Data listing Start Marker
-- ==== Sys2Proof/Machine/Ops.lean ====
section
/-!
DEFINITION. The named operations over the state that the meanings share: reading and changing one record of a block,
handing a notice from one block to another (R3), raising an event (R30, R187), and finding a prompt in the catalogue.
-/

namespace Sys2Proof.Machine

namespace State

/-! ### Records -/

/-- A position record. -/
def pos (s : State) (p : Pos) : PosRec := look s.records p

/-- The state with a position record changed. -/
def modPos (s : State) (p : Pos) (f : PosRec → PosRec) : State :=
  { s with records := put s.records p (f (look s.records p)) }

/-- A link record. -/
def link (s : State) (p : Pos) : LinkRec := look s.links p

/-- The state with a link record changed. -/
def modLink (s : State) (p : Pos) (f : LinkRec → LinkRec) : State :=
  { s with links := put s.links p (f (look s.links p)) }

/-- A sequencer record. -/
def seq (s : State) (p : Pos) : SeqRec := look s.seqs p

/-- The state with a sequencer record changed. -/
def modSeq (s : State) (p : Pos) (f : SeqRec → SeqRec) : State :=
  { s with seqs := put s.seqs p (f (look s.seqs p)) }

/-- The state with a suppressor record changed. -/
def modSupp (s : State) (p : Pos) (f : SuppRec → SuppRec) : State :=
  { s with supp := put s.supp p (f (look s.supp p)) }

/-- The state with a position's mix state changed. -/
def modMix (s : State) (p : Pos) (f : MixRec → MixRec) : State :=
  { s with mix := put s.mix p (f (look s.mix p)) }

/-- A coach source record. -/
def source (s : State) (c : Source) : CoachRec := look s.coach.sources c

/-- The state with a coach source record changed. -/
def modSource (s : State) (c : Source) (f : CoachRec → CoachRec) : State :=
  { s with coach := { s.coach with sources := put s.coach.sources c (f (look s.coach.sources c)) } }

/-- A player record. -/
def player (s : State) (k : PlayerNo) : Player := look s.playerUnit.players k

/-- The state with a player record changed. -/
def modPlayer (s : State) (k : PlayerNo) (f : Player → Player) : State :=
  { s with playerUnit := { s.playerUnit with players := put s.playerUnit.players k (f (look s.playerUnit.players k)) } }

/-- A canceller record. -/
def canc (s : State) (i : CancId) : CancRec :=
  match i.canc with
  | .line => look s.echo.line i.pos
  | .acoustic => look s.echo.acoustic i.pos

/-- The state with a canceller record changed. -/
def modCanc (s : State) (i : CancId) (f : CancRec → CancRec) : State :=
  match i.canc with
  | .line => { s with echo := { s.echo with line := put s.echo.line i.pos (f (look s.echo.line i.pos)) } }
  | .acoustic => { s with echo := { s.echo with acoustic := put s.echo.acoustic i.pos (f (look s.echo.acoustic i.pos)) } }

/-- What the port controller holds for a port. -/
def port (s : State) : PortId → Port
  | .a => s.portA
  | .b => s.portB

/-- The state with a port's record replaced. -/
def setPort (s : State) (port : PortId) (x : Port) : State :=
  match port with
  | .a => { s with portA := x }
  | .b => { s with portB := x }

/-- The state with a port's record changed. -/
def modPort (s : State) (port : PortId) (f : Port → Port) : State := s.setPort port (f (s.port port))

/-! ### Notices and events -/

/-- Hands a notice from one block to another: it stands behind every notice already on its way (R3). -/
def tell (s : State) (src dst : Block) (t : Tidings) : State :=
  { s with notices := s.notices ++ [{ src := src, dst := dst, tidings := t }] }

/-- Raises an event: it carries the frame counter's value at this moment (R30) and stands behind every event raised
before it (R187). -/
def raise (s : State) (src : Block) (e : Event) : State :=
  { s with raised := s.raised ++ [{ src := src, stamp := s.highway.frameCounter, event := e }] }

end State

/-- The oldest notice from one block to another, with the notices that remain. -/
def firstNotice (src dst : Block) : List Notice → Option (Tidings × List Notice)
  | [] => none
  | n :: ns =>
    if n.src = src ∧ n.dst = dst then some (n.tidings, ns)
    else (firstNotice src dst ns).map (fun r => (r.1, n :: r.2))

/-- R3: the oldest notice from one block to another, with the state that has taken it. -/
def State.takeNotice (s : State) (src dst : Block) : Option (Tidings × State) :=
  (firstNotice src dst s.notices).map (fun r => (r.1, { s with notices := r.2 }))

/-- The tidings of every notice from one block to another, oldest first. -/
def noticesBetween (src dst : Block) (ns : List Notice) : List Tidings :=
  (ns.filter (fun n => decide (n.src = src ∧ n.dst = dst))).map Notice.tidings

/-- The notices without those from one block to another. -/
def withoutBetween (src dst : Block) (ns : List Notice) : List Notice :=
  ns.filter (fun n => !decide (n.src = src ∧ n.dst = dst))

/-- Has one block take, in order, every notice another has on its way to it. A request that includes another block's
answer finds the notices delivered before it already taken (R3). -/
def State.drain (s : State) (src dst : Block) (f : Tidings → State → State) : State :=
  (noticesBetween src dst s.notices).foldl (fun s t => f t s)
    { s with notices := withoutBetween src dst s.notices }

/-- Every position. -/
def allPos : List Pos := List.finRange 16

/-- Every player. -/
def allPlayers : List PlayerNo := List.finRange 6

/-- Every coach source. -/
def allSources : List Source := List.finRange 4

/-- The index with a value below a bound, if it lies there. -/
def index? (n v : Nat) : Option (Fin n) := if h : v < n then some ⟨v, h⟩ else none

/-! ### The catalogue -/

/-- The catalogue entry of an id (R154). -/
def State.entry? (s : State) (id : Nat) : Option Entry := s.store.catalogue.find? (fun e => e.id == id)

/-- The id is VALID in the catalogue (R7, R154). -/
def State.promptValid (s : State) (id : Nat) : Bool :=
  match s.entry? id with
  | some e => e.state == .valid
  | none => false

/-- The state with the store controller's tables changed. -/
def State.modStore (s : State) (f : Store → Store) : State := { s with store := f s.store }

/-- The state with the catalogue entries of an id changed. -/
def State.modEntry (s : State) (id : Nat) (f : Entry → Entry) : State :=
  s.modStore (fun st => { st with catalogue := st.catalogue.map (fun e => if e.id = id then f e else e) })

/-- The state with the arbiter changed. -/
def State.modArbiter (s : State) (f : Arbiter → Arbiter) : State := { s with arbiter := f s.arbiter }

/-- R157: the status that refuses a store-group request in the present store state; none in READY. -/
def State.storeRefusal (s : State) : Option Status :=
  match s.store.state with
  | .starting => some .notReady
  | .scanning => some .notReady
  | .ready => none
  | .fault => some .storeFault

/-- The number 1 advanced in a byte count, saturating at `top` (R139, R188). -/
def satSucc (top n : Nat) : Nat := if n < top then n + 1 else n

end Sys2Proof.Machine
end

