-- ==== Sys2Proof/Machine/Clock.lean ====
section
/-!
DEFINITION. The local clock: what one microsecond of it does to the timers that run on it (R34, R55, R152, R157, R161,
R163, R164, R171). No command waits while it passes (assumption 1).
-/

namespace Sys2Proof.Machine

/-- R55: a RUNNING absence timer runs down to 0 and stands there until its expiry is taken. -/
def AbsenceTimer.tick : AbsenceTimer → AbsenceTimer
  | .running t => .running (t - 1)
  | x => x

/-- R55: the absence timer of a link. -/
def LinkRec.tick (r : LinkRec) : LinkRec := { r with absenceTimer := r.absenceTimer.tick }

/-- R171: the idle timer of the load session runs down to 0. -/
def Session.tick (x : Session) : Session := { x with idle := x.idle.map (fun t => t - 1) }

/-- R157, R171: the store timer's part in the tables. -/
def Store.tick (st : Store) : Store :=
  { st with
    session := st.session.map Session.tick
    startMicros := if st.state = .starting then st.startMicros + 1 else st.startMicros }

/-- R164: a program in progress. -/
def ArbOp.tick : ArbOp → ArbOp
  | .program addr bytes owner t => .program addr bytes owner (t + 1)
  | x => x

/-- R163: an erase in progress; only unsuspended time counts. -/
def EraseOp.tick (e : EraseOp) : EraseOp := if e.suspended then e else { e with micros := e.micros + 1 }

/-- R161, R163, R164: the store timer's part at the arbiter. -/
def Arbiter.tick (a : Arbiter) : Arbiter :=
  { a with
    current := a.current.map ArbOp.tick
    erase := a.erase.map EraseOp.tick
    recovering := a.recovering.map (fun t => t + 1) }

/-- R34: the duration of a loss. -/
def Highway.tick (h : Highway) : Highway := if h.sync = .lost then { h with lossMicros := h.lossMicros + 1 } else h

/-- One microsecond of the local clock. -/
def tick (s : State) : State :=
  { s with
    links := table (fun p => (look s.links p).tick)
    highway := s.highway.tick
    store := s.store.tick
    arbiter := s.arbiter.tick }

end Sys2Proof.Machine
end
Data listing End Marker
▸ **Exercise prompt**: Reproduce every line of the entries above, unchanged, from the very first one down to and including the line containing "link record. -/".

▸ **Result of the exercise**:
-- ==== Sys2Proof/Machine/Ops.lean ====
section
/-!
DEFINITION. The named operations over the state that the meanings share: reading and changing one record of a block,
handing a notice from one block to another (R3), raising an event (R30, R187), and finding a prompt in the catalogue.
-/

namespace Sys2Proof.Machine

namespace State

/-! ### Records -/

/-- A position record. -/
def pos (s : State) (p : Pos) : PosRec := look s.records p

/-- The state with a position record changed. -/
def modPos (s : State) (p : Pos) (f : PosRec → PosRec) : State :=
  { s with records := put s.records p (f (look s.records p)) }

/-- A link record. -/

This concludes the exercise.